All of the entries are to be printed exactly as they appear.

........

-- ==== Sys2Proof/Laws/Ops.lean ====
section
/-! SUPPORT. The laws of the bus, the stack, the fetch and the exception sequence: what each operation leaves alone, and
what it does where the address has storage, so that later proofs cite these and unfold none of them. -/

namespace Sys2Proof.Machine

/-- The stack cell is in page 1, so it is internal RAM. -/
theorem stackAddr_toNat (sp : Byte) : (stackAddr sp).toNat = 256 + sp.toNat := by
  unfold stackAddr Config.stackPage
  rw [BitVec.toNat_add, zext16_toNat]
  have : sp.toNat < 256 := sp.isLt
  simp; omega

/-! ## Regions and storage -/

theorem region_ram {a : Word} (h : a.toNat ≤ 0x1FFF) : region a = .ram := by simp [region, h]

theorem storageCell_ram {s : State} {a : Word} (h : a.toNat ≤ 0x1FFF) :
    storageCell s a = some (a.toNat % 2048) := by simp [storageCell, region_ram h, ramCell, Config.ramSize]

theorem region_cartridge {a : Word} (h : 0x4020 ≤ a.toNat) : region a = .cartridge := by
  unfold region; split_ifs <;> first | omega | rfl

theorem storageCell_prg {s : State} {a : Word} (h : 0x8000 ≤ a.toNat) :
    storageCell s a = some (prgCell s.cart.prgSize a) := by
  simp [storageCell, region_cartridge (show 0x4020 ≤ a.toNat by omega), cartCell, h]

theorem prgCell_range (n : PrgSize) (a : Word) : 0x8000 ≤ prgCell n a ∧ prgCell n a < 0x8000 + prgLength n := by
  unfold prgCell
  have : (a - 0x8000).toNat % prgLength n < prgLength n := Nat.mod_lt _ (by cases n <;> decide)
  omega

/-- Storage depends on the address, the cartridge and the parameters only. -/
theorem storageCell_congr {s t : State} (hc : t.cart = s.cart) (hf : t.cfg = s.cfg) (a : Word) :
    storageCell t a = storageCell s a := by
  simp [storageCell, cartCell, hc, hf]

/-- Every storage cell is a cell the memory has. -/
theorem storageCell_holds {s : State} {a : Word} {k : Nat} (h : storageCell s a = some k) :
    spaceHolds .cpu k = true := by
  have ha : a.toNat < 65536 := a.isLt
  unfold storageCell at h
  split at h
  · obtain rfl := Option.some.inj h
    have : ramCell a < 2048 := Nat.mod_lt _ (by decide)
    simp [spaceHolds, this]
  · unfold cartCell at h
    split_ifs at h with h1 h2
    · obtain rfl := Option.some.inj h
      have := prgCell_range s.cart.prgSize a
      have hl : prgLength s.cart.prgSize ≤ 32768 := by cases s.cart.prgSize <;> decide
      simp [spaceHolds]; omega
    · obtain rfl := Option.some.inj h
      simp [spaceHolds]; omega
  all_goals simp at h

/-! ## Bus reads -/

/-- What a bus read can change: the latch, and of the units what the reads of video registers 2 and 7 and of the two
controller ports change. -/
theorem regionRead_frame (a : Word) (s : State) :
    (regionRead a s).state.cpu = s.cpu ∧ (regionRead a s).state.mem = s.mem ∧
      (regionRead a s).state.audio = s.audio ∧ (regionRead a s).state.cart = s.cart ∧
      (regionRead a s).state.cfg = s.cfg ∧ (regionRead a s).state.hostCalls = s.hostCalls := by
  unfold regionRead videoRegRead ioRead mapperRead
  repeat' split
  all_goals simp

@[simp] theorem busRead_cpu (a : Word) (s : State) : (busRead a s).state.cpu = s.cpu := (regionRead_frame a s).1
@[simp] theorem busRead_mem (a : Word) (s : State) : (busRead a s).state.mem = s.mem := (regionRead_frame a s).2.1
@[simp] theorem busRead_audio (a : Word) (s : State) : (busRead a s).state.audio = s.audio :=
  (regionRead_frame a s).2.2.1
@[simp] theorem busRead_cart (a : Word) (s : State) : (busRead a s).state.cart = s.cart :=
  (regionRead_frame a s).2.2.2.1
@[simp] theorem busRead_cfg (a : Word) (s : State) : (busRead a s).state.cfg = s.cfg :=
  (regionRead_frame a s).2.2.2.2.1
@[simp] theorem busRead_hostCalls (a : Word) (s : State) : (busRead a s).state.hostCalls = s.hostCalls :=
  (regionRead_frame a s).2.2.2.2.2

/-- A bus read of an address with storage gives the stored byte and changes the latch alone. -/
theorem busRead_storage {s : State} {a : Word} {k : Nat} (h : storageCell s a = some k) :
    busRead a s = { value := readCell .cpu s.mem k, state := s.setLatch (readCell .cpu s.mem k) } := by
  unfold storageCell at h
  unfold busRead regionRead
  split at h
  · rename_i hr; obtain rfl := Option.some.inj h; simp [hr]
  · rename_i hr; simp [hr, mapperRead, h]
  all_goals simp at h

theorem busRead_stored {s : State} {a : Word} {b : Byte} (h : storedByte s a = some b) :
    busRead a s = { value := b, state := s.setLatch b } := by
  unfold storedByte at h
  split at h
  · rename_i k hk; rw [busRead_storage hk, Option.some.inj h]
  · simp at h

/-- Outside the video registers and the controller ports a bus read changes the latch alone. -/
theorem busRead_quiet {a : Word} (s : State) (hv : region a ≠ .video) (h6 : a ≠ 0x4016) (h7 : a ≠ 0x4017) :
    (busRead a s).state = s.setLatch (busRead a s).value := by
  unfold busRead regionRead
  split
  · rfl
  · contradiction
  · simp only [ioRead, h6, h7, if_false]; split <;> rfl
  · rfl
  · simp only [mapperRead]; split <;> rfl

/-- A read never raises the interrupt line. -/
theorem busRead_intLine {a : Word} {s : State} (h : (busRead a s).state.bus.intLine = true) :
    s.bus.intLine = true := by
  revert h
  unfold busRead regionRead videoRegRead ioRead mapperRead
  repeat' split
  all_goals simp

/-! ## Bus writes -/

@[simp] theorem oamCopy_cpu (n : Nat) (a : Word) (s : State) : (oamCopy n a s).cpu = s.cpu := by
  induction n generalizing a s with
  | zero => rfl
  | succ n ih => simp [oamCopy, ih]
@[simp] theorem oamCopy_mem (n : Nat) (a : Word) (s : State) : (oamCopy n a s).mem = s.mem := by
  induction n generalizing a s with
  | zero => rfl
  | succ n ih => simp [oamCopy, ih]
@[simp] theorem oamCopy_audio (n : Nat) (a : Word) (s : State) : (oamCopy n a s).audio = s.audio := by
  induction n generalizing a s with
  | zero => rfl
  | succ n ih => simp [oamCopy, ih]
@[simp] theorem oamCopy_cart (n : Nat) (a : Word) (s : State) : (oamCopy n a s).cart = s.cart := by
  induction n generalizing a s with
  | zero => rfl
  | succ n ih => simp [oamCopy, ih]
@[simp] theorem oamCopy_cfg (n : Nat) (a : Word) (s : State) : (oamCopy n a s).cfg = s.cfg := by
  induction n generalizing a s with
  | zero => rfl
  | succ n ih => simp [oamCopy, ih]
@[simp] theorem oamCopy_hostCalls (n : Nat) (a : Word) (s : State) :
    (oamCopy n a s).hostCalls = s.hostCalls := by
  induction n generalizing a s with
  | zero => rfl
  | succ n ih => simp [oamCopy, ih]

........

Answer section:
-- ==== Sys2Proof/Laws/Ops.lean ====
section
/-! SUPPORT. The laws of the bus, the stack, the fetch and the exception sequence: what each operation leaves alone, and
what it does where the address has storage, so that later proofs cite these and unfold none of them. -/

namespace Sys2Proof.Machine

/-- The stack cell is in page 1, so it is internal RAM. -/
theorem stackAddr_toNat (sp : Byte) : (stackAddr sp).toNat = 256 + sp.toNat := by
  unfold stackAddr Config.stackPage
  rw [BitVec.toNat_add, zext16_toNat]
  have : sp.toNat < 256 := sp.isLt
  simp; omega

/-! ## Regions and storage -/

theorem region_ram {a : Word} (h : a.toNat ≤ 0x1FFF) : region a = .ram := by simp [region, h]

theorem storageCell_ram {s : State} {a : Word} (h : a.toNat ≤ 0x1FFF) :
    storageCell s a = some (a.toNat % 2048) := by simp [storageCell, region_ram h, ramCell, Config.ramSize]

theorem region_cartridge {a : Word} (h : 0x4020 ≤ a.toNat) : region a = .cartridge := by
  unfold region; split_ifs <;> first | omega | rfl

theorem storageCell_prg {s : State} {a : Word} (h : 0x8000 ≤ a.toNat) :
    storageCell s a = some (prgCell s.cart.prgSize a) := by
  simp [storageCell, region_cartridge (show 0x4020 ≤ a.toNat by omega), cartCell, h]

theorem prgCell_range (n : PrgSize) (a : Word) : 0x8000 ≤ prgCell n a ∧ prgCell n a < 0x8000 + prgLength n := by
  unfold prgCell
  have : (a - 0x8000).toNat % prgLength n < prgLength n := Nat.mod_lt _ (by cases n <;> decide)
  omega

/-- Storage depends on the address, the cartridge and the parameters only. -/
theorem storageCell_congr {s t : State} (hc : t.cart = s.cart) (hf : t.cfg = s.cfg) (a : Word) :
    storageCell t a = storageCell s a := by
  simp [storageCell, cartCell, hc, hf]

/-- Every storage cell is a cell the memory has. -/
theorem storageCell_holds {s : State} {a : Word} {k : Nat} (h : storageCell s a = some k) :
    spaceHolds .cpu k = true := by
  have ha : a.toNat < 65536 := a.isLt
  unfold storageCell at h
  split at h
  · obtain rfl := Option.some.inj h
    have : ramCell a < 2048 := Nat.mod_lt _ (by decide)
    simp [spaceHolds, this]
  · unfold cartCell at h
    split_ifs at h with h1 h2
    · obtain rfl := Option.some.inj h
      have := prgCell_range s.cart.prgSize a
      have hl : prgLength s.cart.prgSize ≤ 32768 := by cases s.cart.prgSize <;> decide
      simp [spaceHolds]; omega
    · obtain rfl := Option.some.inj h
      simp [spaceHolds]; omega
  all_goals simp at h

/-! ## Bus reads -/

/-- What a bus read can change: the latch, and of the units what the reads of video registers 2 and 7 and of the two
controller ports change. -/
theorem regionRead_frame (a : Word) (s : State) :
    (regionRead a s).state.cpu = s.cpu ∧ (regionRead a s).state.mem = s.mem ∧
      (regionRead a s).state.audio = s.audio ∧ (regionRead a s).state.cart = s.cart ∧
      (regionRead a s).state.cfg = s.cfg ∧ (regionRead a s).state.hostCalls = s.hostCalls := by
  unfold regionRead videoRegRead ioRead mapperRead
  repeat' split
  all_goals simp

@[simp] theorem busRead_cpu (a : Word) (s : State) : (busRead a s).state.cpu = s.cpu := (regionRead_frame a s).1
@[simp] theorem busRead_mem (a : Word) (s : State) : (busRead a s).state.mem = s.mem := (regionRead_frame a s).2.1
@[simp] theorem busRead_audio (a : Word) (s : State) : (busRead a s).state.audio = s.audio :=
  (regionRead_frame a s).2.2.1
@[simp] theorem busRead_cart (a : Word) (s : State) : (busRead a s).state.cart = s.cart :=
  (regionRead_frame a s).2.2.2.1
@[simp] theorem busRead_cfg (a : Word) (s : State) : (busRead a s).state.cfg = s.cfg :=
  (regionRead_frame a s).2.2.2.2.1
@[simp] theorem busRead_hostCalls (a : Word) (s : State) : (busRead a s).state.hostCalls = s.hostCalls :=
  (regionRead_frame a s).2.2.2.2.2

/-- A bus read of an address with storage gives the stored byte and changes the latch alone. -/
theorem busRead_storage {s : State} {a : Word} {k : Nat} (h : storageCell s a = some k) :
    busRead a s = { value := readCell .cpu s.mem k, state := s.setLatch (readCell .cpu s.mem k) } := by
  unfold storageCell at h
  unfold busRead regionRead
  split at h
  · rename_i hr; obtain rfl := Option.some.inj h; simp [hr]
  · rename_i hr; simp [hr, mapperRead, h]
  all_goals simp at h

theorem busRead_stored {s : State} {a : Word} {b : Byte} (h : storedByte s a = some b) :
    busRead a s = { value := b, state := s.setLatch b } := by
  unfold storedByte at h
  split at h
  · rename_i k hk; rw [busRead_storage hk, Option.some.inj h]
  · simp at h

/-- Outside the video registers and the controller ports a bus read changes the latch alone. -/
theorem busRead_quiet {a : Word} (s : State) (hv : region a ≠ .video) (h6 : a ≠ 0x4016) (h7 : a ≠ 0x4017) :
    (busRead a s).state = s.setLatch (busRead a s).value := by
  unfold busRead regionRead
  split
  · rfl
  · contradiction
  · simp only [ioRead, h6, h7, if_false]; split <;> rfl
  · rfl
  · simp only [mapperRead]; split <;> rfl

/-- A read never raises the interrupt line. -/
theorem busRead_intLine {a : Word} {s : State} (h : (busRead a s).state.bus.intLine = true) :
    s.bus.intLine = true := by
  revert h
  unfold busRead regionRead videoRegRead ioRead mapperRead
  repeat' split
  all_goals simp

/-! ## Bus writes -/

@[simp] theorem oamCopy_cpu (n : Nat) (a : Word) (s : State) : (oamCopy n a s).cpu = s.cpu := by
  induction n generalizing a s with
  | zero => rfl
  | succ n ih => simp [oamCopy, ih]
@[simp] theorem oamCopy_mem (n : Nat) (a : Word) (s : State) : (oamCopy n a s).mem = s.mem := by
  induction n generalizing a s with
  | zero => rfl
  | succ n ih => simp [oamCopy, ih]
@[simp] theorem oamCopy_audio (n : Nat) (a : Word) (s : State) : (oamCopy n a s).audio = s.audio := by
  induction n generalizing a s with
  | zero => rfl
  | succ n ih => simp [oamCopy, ih]
@[simp] theorem oamCopy_cart (n : Nat) (a : Word) (s : State) : (oamCopy n a s).cart = s.cart := by
  induction n generalizing a s with
  | zero => rfl
  | succ n ih => simp [oamCopy, ih]
@[simp] theorem oamCopy_cfg (n : Nat) (a : Word) (s : State) : (oamCopy n a s).cfg = s.cfg := by
  induction n generalizing a s with
  | zero => rfl
  | succ n ih => simp [oamCopy, ih]
@[simp] theorem oamCopy_hostCalls (n : Nat) (a : Word) (s : State) :
    (oamCopy n a s).hostCalls = s.hostCalls := by
  induction n generalizing a s with
  | zero => rfl
  | succ n ih => simp [oamCopy, ih]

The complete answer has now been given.